Required work:
Both the line with "s.psi.signing j) ∧" and the line with "tenant = true) →" in the records below must appear in the output, along with every line between them, exactly and with nothing added.

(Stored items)

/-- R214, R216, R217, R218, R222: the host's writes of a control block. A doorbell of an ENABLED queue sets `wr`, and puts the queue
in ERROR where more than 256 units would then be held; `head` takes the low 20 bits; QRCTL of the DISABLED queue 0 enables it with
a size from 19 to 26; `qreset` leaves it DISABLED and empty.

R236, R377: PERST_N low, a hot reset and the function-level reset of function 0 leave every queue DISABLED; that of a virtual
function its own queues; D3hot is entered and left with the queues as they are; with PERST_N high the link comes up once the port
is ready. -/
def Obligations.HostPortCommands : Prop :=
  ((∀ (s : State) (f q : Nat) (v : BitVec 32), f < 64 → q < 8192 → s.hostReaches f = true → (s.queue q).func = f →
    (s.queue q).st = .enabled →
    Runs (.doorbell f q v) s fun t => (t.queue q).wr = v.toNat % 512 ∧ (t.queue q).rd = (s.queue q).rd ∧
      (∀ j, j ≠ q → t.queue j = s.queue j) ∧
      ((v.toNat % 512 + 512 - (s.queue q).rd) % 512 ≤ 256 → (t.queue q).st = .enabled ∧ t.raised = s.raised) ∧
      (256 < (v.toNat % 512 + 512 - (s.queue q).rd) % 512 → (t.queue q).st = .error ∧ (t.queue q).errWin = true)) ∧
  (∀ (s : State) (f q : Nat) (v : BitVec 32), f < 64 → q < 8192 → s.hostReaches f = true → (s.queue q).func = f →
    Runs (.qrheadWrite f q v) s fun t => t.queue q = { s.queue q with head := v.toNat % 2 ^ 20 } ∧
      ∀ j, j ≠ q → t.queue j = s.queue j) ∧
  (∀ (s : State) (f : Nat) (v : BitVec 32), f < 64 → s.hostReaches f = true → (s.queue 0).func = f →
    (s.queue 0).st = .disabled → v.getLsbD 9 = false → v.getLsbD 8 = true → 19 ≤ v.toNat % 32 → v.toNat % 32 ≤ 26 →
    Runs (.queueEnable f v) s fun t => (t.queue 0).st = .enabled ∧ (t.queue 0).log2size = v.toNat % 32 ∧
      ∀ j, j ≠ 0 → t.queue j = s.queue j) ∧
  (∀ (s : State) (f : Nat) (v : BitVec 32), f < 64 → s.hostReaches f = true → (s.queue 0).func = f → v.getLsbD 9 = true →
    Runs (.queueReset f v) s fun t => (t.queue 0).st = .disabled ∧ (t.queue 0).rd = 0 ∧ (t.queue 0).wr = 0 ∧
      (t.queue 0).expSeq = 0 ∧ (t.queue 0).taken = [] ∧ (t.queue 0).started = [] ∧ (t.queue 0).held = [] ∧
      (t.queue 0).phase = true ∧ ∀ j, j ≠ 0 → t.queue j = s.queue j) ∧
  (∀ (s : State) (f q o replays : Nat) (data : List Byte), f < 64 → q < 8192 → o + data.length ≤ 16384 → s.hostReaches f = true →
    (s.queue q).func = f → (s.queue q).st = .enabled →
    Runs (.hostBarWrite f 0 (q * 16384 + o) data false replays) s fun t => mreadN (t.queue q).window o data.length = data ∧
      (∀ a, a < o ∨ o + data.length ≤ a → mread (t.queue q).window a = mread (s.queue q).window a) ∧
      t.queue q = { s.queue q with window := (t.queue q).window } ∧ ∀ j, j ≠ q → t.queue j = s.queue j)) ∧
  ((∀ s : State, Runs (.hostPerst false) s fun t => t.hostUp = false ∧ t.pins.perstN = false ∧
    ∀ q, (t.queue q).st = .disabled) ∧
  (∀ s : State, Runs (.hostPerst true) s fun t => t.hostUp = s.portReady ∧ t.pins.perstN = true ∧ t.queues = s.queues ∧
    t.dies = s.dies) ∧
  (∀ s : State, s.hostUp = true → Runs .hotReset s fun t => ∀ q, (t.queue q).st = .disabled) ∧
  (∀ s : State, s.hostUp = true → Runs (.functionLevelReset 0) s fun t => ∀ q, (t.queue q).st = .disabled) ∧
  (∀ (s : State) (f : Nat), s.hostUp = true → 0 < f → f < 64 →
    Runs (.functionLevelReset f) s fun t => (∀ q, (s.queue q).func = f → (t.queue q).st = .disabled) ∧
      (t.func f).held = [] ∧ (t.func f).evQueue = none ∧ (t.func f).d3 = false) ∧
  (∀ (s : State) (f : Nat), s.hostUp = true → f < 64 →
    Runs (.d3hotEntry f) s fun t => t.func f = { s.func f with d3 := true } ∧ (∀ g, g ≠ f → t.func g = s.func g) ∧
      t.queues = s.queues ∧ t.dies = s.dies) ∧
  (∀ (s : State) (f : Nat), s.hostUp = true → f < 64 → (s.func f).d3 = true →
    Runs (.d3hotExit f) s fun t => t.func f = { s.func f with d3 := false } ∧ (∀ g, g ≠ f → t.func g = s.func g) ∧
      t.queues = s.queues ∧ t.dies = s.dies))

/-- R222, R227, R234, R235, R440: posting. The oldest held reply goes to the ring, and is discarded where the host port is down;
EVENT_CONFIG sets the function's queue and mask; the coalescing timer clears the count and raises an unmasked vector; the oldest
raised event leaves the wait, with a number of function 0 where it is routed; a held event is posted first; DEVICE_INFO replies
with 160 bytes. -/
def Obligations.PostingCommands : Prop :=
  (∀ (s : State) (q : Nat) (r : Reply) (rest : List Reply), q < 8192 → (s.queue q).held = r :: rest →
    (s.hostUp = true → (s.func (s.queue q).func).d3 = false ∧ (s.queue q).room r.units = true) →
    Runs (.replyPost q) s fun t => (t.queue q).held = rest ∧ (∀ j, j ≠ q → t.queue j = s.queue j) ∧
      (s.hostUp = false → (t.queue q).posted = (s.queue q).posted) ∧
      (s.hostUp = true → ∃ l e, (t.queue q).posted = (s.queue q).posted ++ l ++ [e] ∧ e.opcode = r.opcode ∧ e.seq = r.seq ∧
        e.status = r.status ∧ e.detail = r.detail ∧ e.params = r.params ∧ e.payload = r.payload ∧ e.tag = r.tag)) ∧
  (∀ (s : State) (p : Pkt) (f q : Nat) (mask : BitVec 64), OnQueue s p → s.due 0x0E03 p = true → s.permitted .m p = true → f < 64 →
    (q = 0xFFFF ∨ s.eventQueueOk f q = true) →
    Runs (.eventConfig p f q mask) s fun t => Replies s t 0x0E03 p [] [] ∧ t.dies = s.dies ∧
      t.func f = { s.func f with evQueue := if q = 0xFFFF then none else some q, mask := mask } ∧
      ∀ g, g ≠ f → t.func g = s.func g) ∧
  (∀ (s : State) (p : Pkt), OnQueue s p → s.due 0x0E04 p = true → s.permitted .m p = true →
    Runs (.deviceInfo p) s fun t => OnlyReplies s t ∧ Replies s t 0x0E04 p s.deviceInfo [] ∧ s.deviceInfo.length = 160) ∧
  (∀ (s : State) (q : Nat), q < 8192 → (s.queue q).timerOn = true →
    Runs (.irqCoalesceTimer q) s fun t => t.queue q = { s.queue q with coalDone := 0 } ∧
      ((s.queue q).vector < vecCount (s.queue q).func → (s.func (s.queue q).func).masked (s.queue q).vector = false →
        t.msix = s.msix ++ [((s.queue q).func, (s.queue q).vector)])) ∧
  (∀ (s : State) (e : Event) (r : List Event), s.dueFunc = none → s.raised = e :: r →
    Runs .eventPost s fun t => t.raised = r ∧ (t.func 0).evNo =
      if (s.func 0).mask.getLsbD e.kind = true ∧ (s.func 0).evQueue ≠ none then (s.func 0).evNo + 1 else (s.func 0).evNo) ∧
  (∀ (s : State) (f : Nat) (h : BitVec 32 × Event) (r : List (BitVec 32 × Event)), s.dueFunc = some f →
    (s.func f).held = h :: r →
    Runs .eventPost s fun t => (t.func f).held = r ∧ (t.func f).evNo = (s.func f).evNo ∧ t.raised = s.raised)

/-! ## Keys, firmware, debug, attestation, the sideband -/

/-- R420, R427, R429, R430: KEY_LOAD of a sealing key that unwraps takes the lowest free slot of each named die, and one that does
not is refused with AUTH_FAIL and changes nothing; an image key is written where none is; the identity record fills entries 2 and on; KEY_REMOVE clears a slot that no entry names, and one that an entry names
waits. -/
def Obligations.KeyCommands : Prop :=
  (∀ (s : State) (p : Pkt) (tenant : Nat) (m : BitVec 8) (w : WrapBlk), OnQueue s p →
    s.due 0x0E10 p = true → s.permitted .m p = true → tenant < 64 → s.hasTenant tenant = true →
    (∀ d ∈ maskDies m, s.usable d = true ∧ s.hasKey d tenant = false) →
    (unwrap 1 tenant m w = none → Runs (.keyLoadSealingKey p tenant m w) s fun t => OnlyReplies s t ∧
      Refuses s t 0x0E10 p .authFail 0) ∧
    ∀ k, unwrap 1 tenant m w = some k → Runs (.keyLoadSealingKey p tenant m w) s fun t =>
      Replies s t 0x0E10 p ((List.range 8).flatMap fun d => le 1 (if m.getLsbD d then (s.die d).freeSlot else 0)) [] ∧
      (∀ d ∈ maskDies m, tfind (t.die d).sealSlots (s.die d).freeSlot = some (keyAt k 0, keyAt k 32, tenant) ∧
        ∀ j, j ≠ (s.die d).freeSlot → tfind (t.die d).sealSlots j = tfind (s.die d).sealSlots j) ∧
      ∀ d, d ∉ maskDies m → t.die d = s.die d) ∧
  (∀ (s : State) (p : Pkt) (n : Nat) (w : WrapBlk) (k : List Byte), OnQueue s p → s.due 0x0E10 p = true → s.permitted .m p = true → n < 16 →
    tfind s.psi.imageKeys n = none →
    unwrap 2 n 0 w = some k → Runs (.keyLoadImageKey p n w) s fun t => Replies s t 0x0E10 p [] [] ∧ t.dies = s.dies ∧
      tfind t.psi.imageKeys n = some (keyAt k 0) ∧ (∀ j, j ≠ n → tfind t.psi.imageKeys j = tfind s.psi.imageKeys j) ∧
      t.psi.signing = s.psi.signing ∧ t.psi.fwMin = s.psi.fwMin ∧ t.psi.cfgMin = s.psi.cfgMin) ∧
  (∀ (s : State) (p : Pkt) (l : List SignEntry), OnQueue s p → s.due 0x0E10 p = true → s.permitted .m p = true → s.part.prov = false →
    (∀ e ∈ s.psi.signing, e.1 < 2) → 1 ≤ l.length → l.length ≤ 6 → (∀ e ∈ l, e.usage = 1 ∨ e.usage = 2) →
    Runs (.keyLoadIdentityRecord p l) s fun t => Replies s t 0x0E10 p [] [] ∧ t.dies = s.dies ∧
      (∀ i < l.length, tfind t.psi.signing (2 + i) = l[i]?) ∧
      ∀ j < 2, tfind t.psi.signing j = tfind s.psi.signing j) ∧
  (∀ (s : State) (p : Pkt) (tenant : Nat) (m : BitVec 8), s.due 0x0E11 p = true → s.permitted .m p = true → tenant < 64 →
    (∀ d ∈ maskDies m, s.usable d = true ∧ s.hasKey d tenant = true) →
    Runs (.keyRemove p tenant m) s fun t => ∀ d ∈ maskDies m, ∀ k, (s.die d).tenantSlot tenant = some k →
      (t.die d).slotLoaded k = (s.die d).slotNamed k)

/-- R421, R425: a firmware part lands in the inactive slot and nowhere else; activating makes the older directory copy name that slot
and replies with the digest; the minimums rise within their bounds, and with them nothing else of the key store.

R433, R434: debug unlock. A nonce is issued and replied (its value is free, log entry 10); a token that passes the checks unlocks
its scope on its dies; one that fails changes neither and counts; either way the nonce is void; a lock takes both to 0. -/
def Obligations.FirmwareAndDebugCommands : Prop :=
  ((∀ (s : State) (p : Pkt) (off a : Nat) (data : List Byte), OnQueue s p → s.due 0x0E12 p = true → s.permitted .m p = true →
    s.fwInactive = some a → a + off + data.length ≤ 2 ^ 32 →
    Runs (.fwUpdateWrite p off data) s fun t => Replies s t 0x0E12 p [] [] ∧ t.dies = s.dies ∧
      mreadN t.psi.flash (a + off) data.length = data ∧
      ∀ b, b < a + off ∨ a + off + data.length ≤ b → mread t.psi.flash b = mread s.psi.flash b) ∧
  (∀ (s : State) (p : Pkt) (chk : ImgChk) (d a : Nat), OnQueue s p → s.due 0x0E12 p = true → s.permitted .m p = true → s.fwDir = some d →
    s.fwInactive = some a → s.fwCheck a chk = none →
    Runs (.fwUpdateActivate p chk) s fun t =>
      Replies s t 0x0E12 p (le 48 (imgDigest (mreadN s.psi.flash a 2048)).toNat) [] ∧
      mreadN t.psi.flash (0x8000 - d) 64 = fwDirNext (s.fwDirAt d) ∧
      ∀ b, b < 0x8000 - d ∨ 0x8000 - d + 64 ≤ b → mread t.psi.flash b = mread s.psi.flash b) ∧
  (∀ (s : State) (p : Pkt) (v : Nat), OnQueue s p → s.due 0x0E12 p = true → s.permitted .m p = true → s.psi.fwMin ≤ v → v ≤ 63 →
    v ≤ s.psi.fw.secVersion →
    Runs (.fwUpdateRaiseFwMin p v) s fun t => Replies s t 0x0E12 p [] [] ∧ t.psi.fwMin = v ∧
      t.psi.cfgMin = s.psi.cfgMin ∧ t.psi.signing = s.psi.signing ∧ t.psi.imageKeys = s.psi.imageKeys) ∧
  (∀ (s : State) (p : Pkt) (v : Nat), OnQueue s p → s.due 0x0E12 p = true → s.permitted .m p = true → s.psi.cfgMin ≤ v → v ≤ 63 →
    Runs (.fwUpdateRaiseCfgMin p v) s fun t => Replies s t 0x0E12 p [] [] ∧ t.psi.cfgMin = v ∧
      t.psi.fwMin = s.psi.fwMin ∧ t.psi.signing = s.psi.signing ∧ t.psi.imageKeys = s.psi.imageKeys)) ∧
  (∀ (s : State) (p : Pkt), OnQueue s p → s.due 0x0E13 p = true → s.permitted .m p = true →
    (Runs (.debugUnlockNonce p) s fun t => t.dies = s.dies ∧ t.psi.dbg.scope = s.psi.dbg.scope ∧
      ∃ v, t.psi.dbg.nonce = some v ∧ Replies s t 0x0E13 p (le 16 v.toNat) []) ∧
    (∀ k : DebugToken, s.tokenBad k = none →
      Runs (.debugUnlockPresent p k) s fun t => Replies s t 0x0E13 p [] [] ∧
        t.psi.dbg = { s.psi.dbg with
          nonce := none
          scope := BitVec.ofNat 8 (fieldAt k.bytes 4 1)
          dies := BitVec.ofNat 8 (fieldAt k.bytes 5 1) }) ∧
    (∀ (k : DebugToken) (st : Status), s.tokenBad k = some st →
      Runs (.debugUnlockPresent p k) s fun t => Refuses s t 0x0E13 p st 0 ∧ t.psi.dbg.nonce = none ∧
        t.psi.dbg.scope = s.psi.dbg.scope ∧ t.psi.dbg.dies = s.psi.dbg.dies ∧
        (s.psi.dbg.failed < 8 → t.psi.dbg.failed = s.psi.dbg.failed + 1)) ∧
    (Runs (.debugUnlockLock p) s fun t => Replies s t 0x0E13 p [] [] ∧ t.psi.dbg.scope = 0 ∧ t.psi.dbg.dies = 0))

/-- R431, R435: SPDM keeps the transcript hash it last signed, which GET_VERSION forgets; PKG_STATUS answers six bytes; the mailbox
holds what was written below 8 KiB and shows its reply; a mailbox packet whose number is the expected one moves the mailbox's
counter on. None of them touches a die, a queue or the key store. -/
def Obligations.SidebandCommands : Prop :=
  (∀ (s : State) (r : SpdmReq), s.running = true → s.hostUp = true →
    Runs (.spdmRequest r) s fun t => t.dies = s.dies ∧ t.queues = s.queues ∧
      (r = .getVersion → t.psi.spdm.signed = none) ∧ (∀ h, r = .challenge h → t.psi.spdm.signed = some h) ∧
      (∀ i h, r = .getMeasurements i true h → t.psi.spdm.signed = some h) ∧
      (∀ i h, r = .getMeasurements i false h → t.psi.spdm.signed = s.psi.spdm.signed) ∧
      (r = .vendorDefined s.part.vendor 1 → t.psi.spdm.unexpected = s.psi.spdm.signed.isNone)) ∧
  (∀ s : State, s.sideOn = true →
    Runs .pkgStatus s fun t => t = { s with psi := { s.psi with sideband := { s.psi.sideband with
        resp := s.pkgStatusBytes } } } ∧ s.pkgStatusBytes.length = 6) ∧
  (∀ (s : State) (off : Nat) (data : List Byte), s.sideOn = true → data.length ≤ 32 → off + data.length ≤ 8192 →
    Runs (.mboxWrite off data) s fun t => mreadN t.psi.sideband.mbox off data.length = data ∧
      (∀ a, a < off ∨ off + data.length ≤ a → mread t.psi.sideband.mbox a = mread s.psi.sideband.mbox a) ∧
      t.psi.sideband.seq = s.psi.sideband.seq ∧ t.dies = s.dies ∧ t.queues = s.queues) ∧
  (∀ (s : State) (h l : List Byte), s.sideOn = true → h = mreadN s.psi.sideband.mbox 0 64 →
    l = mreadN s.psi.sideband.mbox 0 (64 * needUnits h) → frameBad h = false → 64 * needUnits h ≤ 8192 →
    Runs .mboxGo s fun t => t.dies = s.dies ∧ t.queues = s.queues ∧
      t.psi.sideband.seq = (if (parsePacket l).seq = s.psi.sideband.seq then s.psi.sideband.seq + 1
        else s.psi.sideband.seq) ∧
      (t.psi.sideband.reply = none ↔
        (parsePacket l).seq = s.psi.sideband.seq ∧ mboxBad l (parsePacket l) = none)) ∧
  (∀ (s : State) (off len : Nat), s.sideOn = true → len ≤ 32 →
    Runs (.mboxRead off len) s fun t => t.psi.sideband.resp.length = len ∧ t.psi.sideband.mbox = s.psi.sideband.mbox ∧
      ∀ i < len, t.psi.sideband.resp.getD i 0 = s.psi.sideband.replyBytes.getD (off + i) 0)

Answer for this exercise:
      ∀ j < 2, tfind t.psi.signing j = tfind s.psi.signing j) ∧
  (∀ (s : State) (p : Pkt) (tenant : Nat) (m : BitVec 8), s.due 0x0E11 p = true → s.permitted .m p = true → tenant < 64 →
    (∀ d ∈ maskDies m, s.usable d = true ∧ s.hasKey d tenant = true) →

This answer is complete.